START DATASET EXCERPTS

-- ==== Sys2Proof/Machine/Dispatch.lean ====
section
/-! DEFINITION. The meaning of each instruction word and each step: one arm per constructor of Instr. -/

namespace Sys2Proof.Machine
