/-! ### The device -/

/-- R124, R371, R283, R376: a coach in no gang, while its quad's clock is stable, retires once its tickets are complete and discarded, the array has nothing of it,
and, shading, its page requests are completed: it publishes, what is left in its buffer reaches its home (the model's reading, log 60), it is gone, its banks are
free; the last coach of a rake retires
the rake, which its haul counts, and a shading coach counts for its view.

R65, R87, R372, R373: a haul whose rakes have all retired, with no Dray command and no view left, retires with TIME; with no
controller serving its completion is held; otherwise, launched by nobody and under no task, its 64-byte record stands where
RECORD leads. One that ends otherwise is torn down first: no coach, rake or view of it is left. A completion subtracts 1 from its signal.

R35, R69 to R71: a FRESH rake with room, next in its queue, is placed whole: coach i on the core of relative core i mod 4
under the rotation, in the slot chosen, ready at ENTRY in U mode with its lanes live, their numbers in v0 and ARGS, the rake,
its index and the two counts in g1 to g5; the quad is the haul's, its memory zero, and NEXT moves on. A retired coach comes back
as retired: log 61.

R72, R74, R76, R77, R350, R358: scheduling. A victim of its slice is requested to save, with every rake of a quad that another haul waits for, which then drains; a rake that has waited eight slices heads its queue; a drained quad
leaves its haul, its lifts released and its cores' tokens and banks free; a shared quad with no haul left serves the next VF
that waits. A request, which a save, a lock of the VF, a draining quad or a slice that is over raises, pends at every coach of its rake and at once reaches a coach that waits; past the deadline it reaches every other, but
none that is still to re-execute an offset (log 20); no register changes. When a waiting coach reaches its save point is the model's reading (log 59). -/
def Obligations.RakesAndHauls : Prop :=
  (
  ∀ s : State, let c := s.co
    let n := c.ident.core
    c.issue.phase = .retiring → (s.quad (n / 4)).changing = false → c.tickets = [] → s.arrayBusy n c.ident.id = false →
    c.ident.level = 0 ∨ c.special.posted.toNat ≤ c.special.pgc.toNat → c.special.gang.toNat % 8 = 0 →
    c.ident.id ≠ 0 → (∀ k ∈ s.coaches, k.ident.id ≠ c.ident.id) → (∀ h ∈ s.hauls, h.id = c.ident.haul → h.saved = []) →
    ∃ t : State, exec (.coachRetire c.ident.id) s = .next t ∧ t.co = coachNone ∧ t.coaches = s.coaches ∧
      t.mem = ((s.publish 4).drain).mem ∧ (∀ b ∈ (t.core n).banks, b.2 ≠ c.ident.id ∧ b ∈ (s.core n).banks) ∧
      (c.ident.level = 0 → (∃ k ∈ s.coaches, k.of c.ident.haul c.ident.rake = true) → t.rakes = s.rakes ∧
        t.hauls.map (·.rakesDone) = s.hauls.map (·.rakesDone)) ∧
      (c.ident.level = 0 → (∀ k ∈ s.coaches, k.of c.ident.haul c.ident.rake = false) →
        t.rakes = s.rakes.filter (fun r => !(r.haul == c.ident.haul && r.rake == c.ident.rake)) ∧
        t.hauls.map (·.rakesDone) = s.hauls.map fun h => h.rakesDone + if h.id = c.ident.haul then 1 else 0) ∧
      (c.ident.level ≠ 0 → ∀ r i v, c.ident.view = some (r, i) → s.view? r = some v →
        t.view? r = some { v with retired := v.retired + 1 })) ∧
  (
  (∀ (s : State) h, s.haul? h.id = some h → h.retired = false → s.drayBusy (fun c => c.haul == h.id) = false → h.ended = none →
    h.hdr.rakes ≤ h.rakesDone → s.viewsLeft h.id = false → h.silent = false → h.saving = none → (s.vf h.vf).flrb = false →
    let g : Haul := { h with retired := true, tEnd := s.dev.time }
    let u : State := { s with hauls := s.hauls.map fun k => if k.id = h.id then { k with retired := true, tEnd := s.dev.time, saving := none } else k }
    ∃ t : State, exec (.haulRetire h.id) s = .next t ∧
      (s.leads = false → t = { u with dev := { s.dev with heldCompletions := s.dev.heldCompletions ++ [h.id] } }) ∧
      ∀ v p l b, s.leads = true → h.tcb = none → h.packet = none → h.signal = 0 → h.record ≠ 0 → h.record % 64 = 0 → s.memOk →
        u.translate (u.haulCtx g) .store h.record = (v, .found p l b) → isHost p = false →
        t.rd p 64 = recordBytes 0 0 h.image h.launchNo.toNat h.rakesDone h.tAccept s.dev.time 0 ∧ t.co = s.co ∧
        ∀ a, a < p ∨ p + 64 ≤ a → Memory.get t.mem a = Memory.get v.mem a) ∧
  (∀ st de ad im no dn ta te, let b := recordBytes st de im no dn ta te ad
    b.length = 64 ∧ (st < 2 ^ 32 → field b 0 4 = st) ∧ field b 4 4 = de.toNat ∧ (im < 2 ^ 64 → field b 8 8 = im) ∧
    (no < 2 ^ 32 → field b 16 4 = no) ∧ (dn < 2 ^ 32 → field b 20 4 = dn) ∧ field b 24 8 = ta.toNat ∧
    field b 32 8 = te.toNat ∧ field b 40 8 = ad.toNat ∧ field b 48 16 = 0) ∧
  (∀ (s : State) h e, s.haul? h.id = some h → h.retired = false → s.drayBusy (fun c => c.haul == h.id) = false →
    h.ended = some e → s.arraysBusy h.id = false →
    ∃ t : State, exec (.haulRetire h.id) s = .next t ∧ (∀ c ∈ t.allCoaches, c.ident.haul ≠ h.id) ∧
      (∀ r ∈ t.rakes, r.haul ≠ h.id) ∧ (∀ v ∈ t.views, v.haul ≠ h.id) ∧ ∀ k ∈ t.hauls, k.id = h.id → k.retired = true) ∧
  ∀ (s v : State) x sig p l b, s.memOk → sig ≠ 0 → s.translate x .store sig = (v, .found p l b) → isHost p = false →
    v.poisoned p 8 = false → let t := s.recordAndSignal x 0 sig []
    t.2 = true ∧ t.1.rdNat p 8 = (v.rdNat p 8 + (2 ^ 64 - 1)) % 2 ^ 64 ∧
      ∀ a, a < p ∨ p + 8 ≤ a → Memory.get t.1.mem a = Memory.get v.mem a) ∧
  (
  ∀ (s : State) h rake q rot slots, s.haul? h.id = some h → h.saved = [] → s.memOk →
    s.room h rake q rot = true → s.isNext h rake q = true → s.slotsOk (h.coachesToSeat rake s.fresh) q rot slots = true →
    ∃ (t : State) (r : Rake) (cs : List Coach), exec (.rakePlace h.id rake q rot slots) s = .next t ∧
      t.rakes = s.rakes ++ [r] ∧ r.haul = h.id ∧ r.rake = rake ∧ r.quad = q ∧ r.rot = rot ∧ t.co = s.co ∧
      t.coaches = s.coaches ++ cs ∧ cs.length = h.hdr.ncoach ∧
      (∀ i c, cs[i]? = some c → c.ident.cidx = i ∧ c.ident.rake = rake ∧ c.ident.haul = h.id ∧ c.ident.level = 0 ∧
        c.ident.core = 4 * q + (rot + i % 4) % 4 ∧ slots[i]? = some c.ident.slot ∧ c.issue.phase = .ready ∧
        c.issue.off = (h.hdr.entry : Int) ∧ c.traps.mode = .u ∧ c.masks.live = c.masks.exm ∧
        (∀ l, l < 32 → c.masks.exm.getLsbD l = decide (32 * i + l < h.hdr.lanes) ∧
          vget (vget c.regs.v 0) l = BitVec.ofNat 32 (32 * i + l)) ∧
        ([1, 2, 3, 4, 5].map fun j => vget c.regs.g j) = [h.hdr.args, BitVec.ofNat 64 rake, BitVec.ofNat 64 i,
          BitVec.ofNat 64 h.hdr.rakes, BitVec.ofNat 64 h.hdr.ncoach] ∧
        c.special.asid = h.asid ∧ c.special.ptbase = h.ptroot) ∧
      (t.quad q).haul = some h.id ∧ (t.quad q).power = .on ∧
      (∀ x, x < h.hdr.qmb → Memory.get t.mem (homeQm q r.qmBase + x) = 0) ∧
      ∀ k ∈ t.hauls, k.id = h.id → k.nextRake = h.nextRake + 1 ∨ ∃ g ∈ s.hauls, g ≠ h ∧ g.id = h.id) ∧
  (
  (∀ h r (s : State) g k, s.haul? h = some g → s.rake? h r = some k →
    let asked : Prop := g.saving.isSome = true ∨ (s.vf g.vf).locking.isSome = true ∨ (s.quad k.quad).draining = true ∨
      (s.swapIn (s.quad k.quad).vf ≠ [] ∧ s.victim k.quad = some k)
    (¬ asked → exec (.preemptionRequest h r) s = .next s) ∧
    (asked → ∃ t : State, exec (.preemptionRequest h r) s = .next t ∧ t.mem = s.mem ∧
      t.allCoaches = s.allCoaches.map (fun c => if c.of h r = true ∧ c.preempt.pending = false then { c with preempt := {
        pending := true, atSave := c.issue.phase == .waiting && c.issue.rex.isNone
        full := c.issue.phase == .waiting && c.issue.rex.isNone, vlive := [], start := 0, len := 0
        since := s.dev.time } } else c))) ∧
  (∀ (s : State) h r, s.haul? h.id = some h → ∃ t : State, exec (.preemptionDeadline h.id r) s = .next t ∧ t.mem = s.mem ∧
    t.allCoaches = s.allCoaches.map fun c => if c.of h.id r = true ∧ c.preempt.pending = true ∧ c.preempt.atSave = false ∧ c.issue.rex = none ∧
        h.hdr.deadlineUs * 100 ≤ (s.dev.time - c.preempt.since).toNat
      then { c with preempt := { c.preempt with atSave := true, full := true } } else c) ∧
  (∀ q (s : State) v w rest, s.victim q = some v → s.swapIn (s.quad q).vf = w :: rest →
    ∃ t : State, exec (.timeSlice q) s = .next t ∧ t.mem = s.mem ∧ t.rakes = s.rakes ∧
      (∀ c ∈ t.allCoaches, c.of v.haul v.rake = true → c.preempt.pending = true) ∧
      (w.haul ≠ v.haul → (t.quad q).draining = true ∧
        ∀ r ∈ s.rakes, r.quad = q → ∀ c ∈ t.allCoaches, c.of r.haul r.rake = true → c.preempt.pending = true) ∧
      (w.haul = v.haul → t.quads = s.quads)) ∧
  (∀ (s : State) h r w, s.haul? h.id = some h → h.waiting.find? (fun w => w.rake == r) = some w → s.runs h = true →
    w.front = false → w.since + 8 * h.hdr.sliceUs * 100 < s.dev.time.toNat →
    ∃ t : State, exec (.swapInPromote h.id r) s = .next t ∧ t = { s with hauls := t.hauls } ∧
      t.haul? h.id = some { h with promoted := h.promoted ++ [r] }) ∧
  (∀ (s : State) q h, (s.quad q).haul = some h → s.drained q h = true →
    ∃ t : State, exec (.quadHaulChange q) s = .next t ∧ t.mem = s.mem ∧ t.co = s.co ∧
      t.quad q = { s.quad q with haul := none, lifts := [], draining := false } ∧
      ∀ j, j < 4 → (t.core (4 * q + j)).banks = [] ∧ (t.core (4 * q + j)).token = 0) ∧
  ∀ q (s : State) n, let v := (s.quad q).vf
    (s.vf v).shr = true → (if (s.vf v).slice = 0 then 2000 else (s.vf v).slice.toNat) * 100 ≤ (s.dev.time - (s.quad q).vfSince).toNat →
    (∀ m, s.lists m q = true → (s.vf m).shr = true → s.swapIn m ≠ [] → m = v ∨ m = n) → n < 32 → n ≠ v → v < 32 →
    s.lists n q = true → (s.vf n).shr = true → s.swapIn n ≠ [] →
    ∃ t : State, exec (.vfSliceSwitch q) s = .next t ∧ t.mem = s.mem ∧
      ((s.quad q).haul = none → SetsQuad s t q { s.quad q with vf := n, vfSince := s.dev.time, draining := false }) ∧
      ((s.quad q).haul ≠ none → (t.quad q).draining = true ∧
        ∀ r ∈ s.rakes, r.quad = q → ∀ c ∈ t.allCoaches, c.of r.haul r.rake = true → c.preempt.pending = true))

END DATASET EXCERPTS

Extract every line above containing the word "issue".

    c.issue.phase = .retiring → (s.quad (n / 4)).changing = false → c.tickets = [] → s.arrayBusy n c.ident.id = false →
        c.ident.core = 4 * q + (rot + i % 4) % 4 ∧ slots[i]? = some c.ident.slot ∧ c.issue.phase = .ready ∧
        c.issue.off = (h.hdr.entry : Int) ∧ c.traps.mode = .u ∧ c.masks.live = c.masks.exm ∧
        pending := true, atSave := c.issue.phase == .waiting && c.issue.rex.isNone
        full := c.issue.phase == .waiting && c.issue.rex.isNone, vlive := [], start := 0, len := 0
    t.allCoaches = s.allCoaches.map fun c => if c.of h.id r = true ∧ c.preempt.pending = true ∧ c.preempt.atSave = false ∧ c.issue.rex = none ∧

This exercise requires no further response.